Something like a "sailing bible". I don't know much about the English sailing book market, so I'm not able to point out a special book. But I would like to hear recommendations for such a books myself, as English wasn't my motherlanguage too. Any foreign language at school had been my absolute horror and I was always very bad at it. Even if I tried to learn any vocabulary very hard it didn't worked. I could answere everything at the vocabulary test but if I had to use those words by speaking or writing in English or seeing the word in the middle of a text, they were like blown away from my mind. And with grammar it happend similar ...
Long time after school, more by accident I started to read more and more books in English (well, my most favourite author ((Bernard Cornwell) wasn't available in German any more or some books (especially one sailing thriller) were soooooo bad translated (from someone with absolute no sailing knowledge) which forced me to look for the original English versions).
I seldom look up any words in a dictionary. I try to understand the words in their context. After a while it worked very good and I found out that the words, the meanings I learn at this way I'm enable to use in writing and speaking fairly well. (I'm surely not perfect, but it seems that I can be understood ...)

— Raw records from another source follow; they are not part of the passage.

-- ==== Sys2Proof/Tests/Slice0.lean ====
section
/-! SUPPORT. Tests of one step each, expected values from the vectors and programs of spec/95_test_vectors.md, and for
every obligation with hypotheses a state and operands that meet them. -/

namespace Sys2Proof.Tests

open Sys2Proof Sys2Proof.Machine

/-- The state of an outcome, if it is a next state. -/
def after {α : Type} : Result α → Option α
  | .next a => some a
  | .fault _ => none
  | .refused _ => none

/-- Why an outcome was refused, if it was. -/
def refusal {α : Type} : Result α → Option Refusal
  | .refused r => some r
  | .next _ => none
  | .fault _ => none

/-- Why an outcome is a fault, if it is one. -/
def faultOf {α : Type} : Result α → Option Fault
  | .fault r => some r
  | .next _ => none
  | .refused _ => none

/-- The next step answers a state with a property. -/
def stepsTo (s : State) (p : State → Bool) : Bool :=
  match step s with
  | .next t => p t
  | .fault _ => false
  | .refused _ => false

/-- An active line with empty rings, the bits of CSA that no rule names drawn as 0 (the vectors' convention). -/
def active : State :=
  { State.reset with line := .active, csb := 0x98, gie := true, drawIn := [0, 0, 0, 0] }

/-- `active` with ring states written `(head, tail)`. -/
def rings (rx tx : Nat × Nat) (rxBuf txBuf : Memory) : State :=
  { active with
    rxHead := rx.1, rxTail := rx.2, txHead := tx.1, txTail := tx.2, rxBuf := rxBuf, txBuf := txBuf
    csb := if tx.1 = tx.2 then 0x98 else 0xB8 }

/-- Capacities for the vectors with C = 8. -/
def capacity (c : Nat) (s : State) : State := { s with cfg := { s.cfg with cRx := c, cTx := c } }

/-! ### WellFormed: an ill-formed instruction for each check, and the boundary on the good side -/

theorem test_illFormed_frame : (Instr.beginLine 9600 0x10).wellFormed Config.default = false := by decide
theorem test_illFormed_frame_bits :
    ([0x07, 0x40, 0x86, 0xFF] : List Byte).all
      (fun v => !(Instr.beginLine 9600 v).wellFormed Config.default) = true := by decide
theorem test_illFormed_baud_zero : (Instr.beginLine 0 0x06).wellFormed Config.default = false := by decide
theorem test_illFormed_divisor_negative : (Instr.beginLine 2000001 0x06).wellFormed Config.default = false := by
  decide
theorem test_illFormed_divisor_large : (Instr.beginLine 15 0x06).wellFormed Config.default = false := by decide
theorem test_illFormed_divisor_parameter :
    (Instr.beginLine 244 0x06).wellFormed { Config.default with divMax := 4095 } = false := by decide
theorem test_wellFormed_boundaries :
    (Instr.beginLine 16 0x06).wellFormed Config.default = true ∧
    (Instr.beginLine 2000000 0x00).wellFormed Config.default = true ∧
    (Instr.beginLine 1 0x06).wellFormed { Config.default with clockHz := 8 } = true ∧
    (Instr.beginLine 1 0x06).wellFormed { Config.default with clockHz := 7 } = false := by decide
theorem test_badConfiguration :
    Params.ok { Config.default with cRx := 257 } = false ∧ Params.ok { Config.default with cTx := 1 } = false ∧
    Params.ok { Config.default with pU2x := 6 } = false ∧ Params.ok Config.default = true := by decide

/-! ### Decoding: words of section 2.3, bit by bit from the table of R81 -/

theorem test_decode_ready : decodeCommand 0x000000000000 = .ok .ready := by decide
theorem test_decode_begin : decodeCommand 0x010E0000E100 = .ok (.beginLine 57600 0x0E) := by decide
theorem test_decode_end : decodeCommand 0x020000000000 = .ok .endLine := by decide
theorem test_decode_avail : decodeCommand 0x030000000000 = .ok .avail := by decide
theorem test_decode_peek : decodeCommand 0x040000000000 = .ok .peek := by decide
theorem test_decode_read : decodeCommand 0x050000000000 = .ok .read := by decide
theorem test_decode_availw : decodeCommand 0x060000000000 = .ok .availw := by decide
theorem test_decode_flush : decodeCommand 0x070000000000 = .ok .flush := by decide
theorem test_decode_write : decodeCommand 0x08FF00000000 = .ok (.write 0xFF) := by decide
theorem test_decode_attach : decodeCommand 0x0900FFFFFFFF = .ok (.attach 0xFFFFFFFF) := by decide
theorem test_decode_invalid :
    ([0x0A0000000000, 0xFF0000000000, 0x030000000001, 0x000100000000, 0x084100000001, 0x090100000000,
      0x020000002580] : List CommandWord).all (fun w => (decodeCommand w).toOption = none) = true := by decide
theorem test_decode_vectors : decodeVector 0 = .irqRx ∧ decodeVector 1 = .irqUdre := by decide
theorem test_vector_table : routeVector 2 4 = some .irqRx ∧ routeVector 2 5 = some .irqUdre ∧
    routeVector 2 3 = none ∧ routeVector 2 6 = none := by decide
theorem test_table_word :
    decodeTableWord 48 0x010600002580 = some (.beginLine 9600 0x06) ∧ decodeTableWord 8 1 = some .irqUdre ∧
    decodeTableWord 8 2 = none ∧ decodeTableWord 48 0x0A0000000000 = none := by decide
theorem test_responses :
    Response.done.encode = 0x00000 ∧ (Response.val 255).encode = 0x100FF ∧ Response.none.encode = 0x20000 ∧
    (Response.some 0).encode = 0x30000 ∧ (Response.some 0xFF).encode = 0x300FF := by decide

/-! ### Reset and memory -/

theorem test_reset_memory : State.reset.rxBuf.wf = true ∧ State.reset.txBuf.wf = true := by decide
theorem test_memory_write :
    Memory.write [(1, 0x11), (3, 0x33)] 2 0x22 = [(1, 0x11), (2, 0x22), (3, 0x33)] ∧
    Memory.write [(1, 0x11), (3, 0x33)] 3 0x44 = [(1, 0x11), (3, 0x44)] ∧
    Memory.read [(1, 0x11), (3, 0x33)] 2 = none := by decide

I worked myself into several topics and their special English vocabulary in this way, but I haven't done so with sailing yet, but I plan to start now. I haven't just decided with which book I should start ... there are so many available thanks to internet book shops nowadays and I'm a little bit out of money at the moment.
Maybe it would also be a good idea to look for a sailing book which is available translated into your motherlanguage. So you could buy the Hungarian version of it, if you might have any problem in understanding the English one.
If you are better at learning by hearing ... you should maybe go sailing on a boat from an English speaking country ...
Or you can also start to visit all the English sailing homepages in the net ... it might be very possible that there is somewhere in the net also a English-English sailing dictionairy ...
I hope this might help a little bit.
Bye Dago
from Germany's most norther town Flensburg
At 09:59 27.07.04 +0200, you wrote:
>Hi folks,
>I'm new on this list, altough I'm sailing since my very childhood. However,
>there are a lot of English worlds, I do not understand regarding sailing,
>especially the parts of a craft. Does anyone have an idea how could I catch
>up with native speakers? (Don't suggest that I should look up in the
>English-Hungarian sailing dictionary, cuz there is no such a thing.)